Experimental Studies

Iopromide (Ultravist™, Bayer Health Care, Inc.) was provided by the Department of Medical Imaging of the University of Arizona. Iopromide was diluted to 100 mM and adjusted to pH 6.8 using 1 M NaOH. After preparation, 10% D₂O was added to each solution to maintain a lock signal during NMR studies. The addition of D₂O caused deuteration of 10% of the labile protons of iopromide, which effectively reduced the concentration of protonated iopromide relative to protonated water. This dilution was taken into consideration when determining the value of χ.

All CEST experiments were performed using a 600 MHz Varian Inova NMR spectrometer with an inverse cryoprobe. Samples were analyzed at 37.3°C. The temperature was calibrated by measuring the separation of resonances of neat methanol and ethylene glycol samples between 25°C and 40°C (22). The probe was manually tuned to each sample, and the 360° pulse time was measured before acquiring each CEST spectrum to estimate the saturation power. The 360° pulse time was also measured after acquiring each CEST spectrum to ensure that the saturation power was constant when acquiring the CEST spectrum. The CEST spectra were acquired with a continuous-wave saturation pulse and saturation frequencies set at +8 to −8 ppm in 0.1 ppm increments. Each scan was averaged four times. Saturation times of 0.25, 0.5, 1.0, 2.0, 4.0, and 8.0 sec were tested with a relaxation delay from 7.75 to 0 seconds to maintain a total time of 8 seconds for the pre-acquisition period. These studies were conducted with a saturation power of 1.0, 1.5, 2, 3, 4, 6, and 8 μT.

Bloch fitting was used to simultaneously fit all experimental CEST spectra to obtain accurate estimates of the chemical exchange rate of the protons resonating at 5.6 and 4.2 ppm (14). Short pulse times of a continuous-wave saturation pulse can create a sinc-shaped saturation frequency profile, which can broaden the bandwidth of the saturation. To compensate for this broadening, each point of the experimental CEST spectrum was modeled as a Gaussian-shaped point spread function, which improved the fitting of the CEST spectrum acquired with a short 0.25 saturation time. The integrating factor method was used during the Bloch fitting. The lsqcurvefit routine with the trust-region-reflective algorithm was used to initially fit the CEST spectra, which resulted in rough parameter estimates. The nlinfit routine with the Levenburg-Marquardt algorithm was then used to fit the CEST spectra to obtain the final parameter estimates.
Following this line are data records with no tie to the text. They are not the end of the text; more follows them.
-- ==== Sys2Proof/Certificates/Slice0/Obligations.lean ====
section
/-! DEFINITION. The statements for the provers. An equation `exec i s = .next { s with … }` is a completion statement
and a whole frame at once: every field it does not name is unchanged. -/

open Sys2Proof Sys2Proof.Machine

/-! Reset, identity, the step. -/

/-- 10_state.md R53, 70_reset_and_hazards.md R400: after power-on reset every register reads its value of the reset
table, the engine is IDLE with ENG_CMD 0, no flag is set, and no buffer byte has a value. The parameters' defaults
are 00_scope.md R10's. -/
def Obligations.ResetLeavesTableValues : Prop :=
  (∀ p ∈ resetTable, busRead (BitVec.ofNat 20 p.1) State.reset = BitVec.ofNat 32 p.2) ∧
  State.reset.engState = .idle ∧ State.reset.engCmd = 0 ∧ State.reset.done = false ∧ State.reset.werr = false ∧
  State.reset.err = .none ∧ State.reset.irq = false ∧ (∀ a, byteAt State.reset.mem a = none) ∧
  State.reset.par = { nPulse := 64, nSample := 16384, sampleW := 16, nEdge := 1024, nResult := 8, cmdEnd := 16384000,
                      endFlush := true }

/-- 10_state.md R31: ID reads its constant at every time, also after any write to it. -/
def Obligations.IdReadsConstant : Prop :=
  ∀ (s : State) (a : Addr), wordAddr a = 0x000 →
    busRead a s = 0x47324331#32 ∧
    ∀ v, busRead a (busWrite a v s) = 0x47324331#32 ∧ (busWrite a v s).regs = s.regs ∧
      (busWrite a v s).mem = s.mem

/-- 45_control.md R351: when it is the engine's turn, the step is the meaning of the instruction the decoder reads
from ENG_CMD. The engine's turn: BUSY, `rst` released, and the host has nothing to do or the free latency is used
up (the model's schedule, log 4). -/
def Obligations.StepRunsAcceptedCommand : Prop :=
  ∀ (s : State) (i : Instr), s.rst = false → s.engState = .busy → (s.host = [] ∨ s.slack = 0) →
    decode (.cmd s.engCmd) = .ok i → step s = exec i s

/-- 42_message_mux.md R222 with log 1: when the accepted command is PARSE and the receive buffer spells a message, the
step is the meaning of that message's instruction. -/
def Obligations.StepRunsDispatchedMessage : Prop :=
  ∀ (s : State) (i : Instr), s.rst = false → s.engState = .busy → (s.host = [] ∨ s.slack = 0) →
    cmdOp s.engCmd = 4 → s.regs.rxLen.toNat ≤ 64 → decode (.msg (rxSequence s.regs)) = .ok i → step s = exec i s

/-- 60_exceptions.md R372: no step stops: the core has no trap and every access is answered. -/
def Obligations.EveryStepAnswersNext : Prop := ∀ s : State, ∃ t, step s = .next t

/-! Encodings. -/

/-- 30_encoding.md R101-R104, R120, R121: some words, written out from the encoding tables, decode to what they stand
for (Query: vector 2 of 95_test_vectors.md; a NOP word with every ignored bit and ARG set; CRC_FEED with ARG 17). -/
def Obligations.WrittenOutWordsDecode : Prop :=
  decode (.msg [true, false, false, false, true, false, false, false, false, true, false, true, true, false, false,
    false, true, true, false, false, false, true]) = .ok (.query 1 1 0 1 1 1 1) ∧
  decode (.msg [true, false, false, true, true, false, true, true, false]) = .ok (.queryAdjust 2 1) ∧
  decode (.msg [false, false, true, true]) = .ok (.queryRep 3) ∧
  decode (.msg [false, true, true, false, true, true, true, true, true, false, true, true, true, false, true, true,
    true, true]) = .ok (.ack 0xBEEF) ∧
  decode (.msg [true, true, false, false, false, false, false, false]) = .ok .nak ∧
  decode (.cmd 0xFFFFFFF0#32) = .ok .nop ∧ decode (.cmd 0x00001102#32) = .ok (.crcFeed 17) ∧
  decode (.cmd 0x0000000F#32) = .ok .softReset

/-- Every well-formed instruction, decoded from what the encoder writes for it, is itself: every operand at every
value its encoding admits. -/
def Obligations.DecodeInvertsEncode : Prop :=
  ∀ i : Instr, i.wellFormed = true → ∃ c, encode i = .ok c ∧ decode c = .ok i

/-- The well-formed instructions are exactly those the encoder has a form for; the others raise Overflow or NotFound
(40_bitfield.md R141, R146). -/
def Obligations.OnlyWellFormedEncode : Prop :=
  ∀ i : Instr, (i.wellFormed = true ↔ ∃ c, encode i = .ok c) ∧
    ∀ e, encode i = .error e → e = .overflow ∨ e = .notFound

/-- The other direction: what the decoder reads from any bit sequence is well formed, and assembling it gives the
sequence's own leading bits back (the message's width; 42_message_mux.md R203: the rest is ignored). -/
def Obligations.DecodedMessageReassembles : Prop :=
  ∀ (s : Bits) (i : Instr), decode (.msg s) = .ok i →
    i.wellFormed = true ∧ isCommand i = false ∧
    ∃ t v b, dispatch s = .ok (t, v) ∧ i = Instr.ofMessage t v ∧ toBits t v = .ok b ∧
      b.take t.nBits = s.take t.nBits ∧ t.nBits ≤ s.length

/-- 42_message_mux.md R212, the message round trip: dispatching what a type and its field codes assemble to gives the
type and the same field codes back. -/
def Obligations.MessageRoundTrip : Prop :=
  ∀ (t : MsgType) (v : Slots) (s : Bits), toBits t v = .ok s →
    ∃ v', dispatch s = .ok (t, v') ∧ v'.toList.take t.fields.length = v.toList.take t.fields.length ∧
      sameMessage (t, v) (t, v') = true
The Jacobian from the nlinfit routine was used to determine confidence intervals for fitted parameters.

Lorentzian line shape fitting was used to measure the CEST effect (M_S) for each amide from each experimental spectrum as previously described, using spectra normalized from 0% to 100% water signal (which set M₀ equal to 100%) (13). The fittings were performed with Matlab v2011a using the trust-region-reflective algorithm to reach a convergence criterion of 10⁻¹⁶_.

The QUEST and RL-QUEST methods were used to estimate k_ex rates from the experimental CEST measurements determined from the Lorentzian line shape fittings (10). For the QUEST method, Eq. [1] was fit to the experimental results by varying k_ex and R_1w, while R_2w, R_1A, and R_2A were set to the value of R_1w, which has been previously shown to produce accurate estimates of k_ex. All fittings were performed with Matlab v2011a using the trust-region-reflective algorithm to reach a convergence criterion of 10⁻¹⁶_.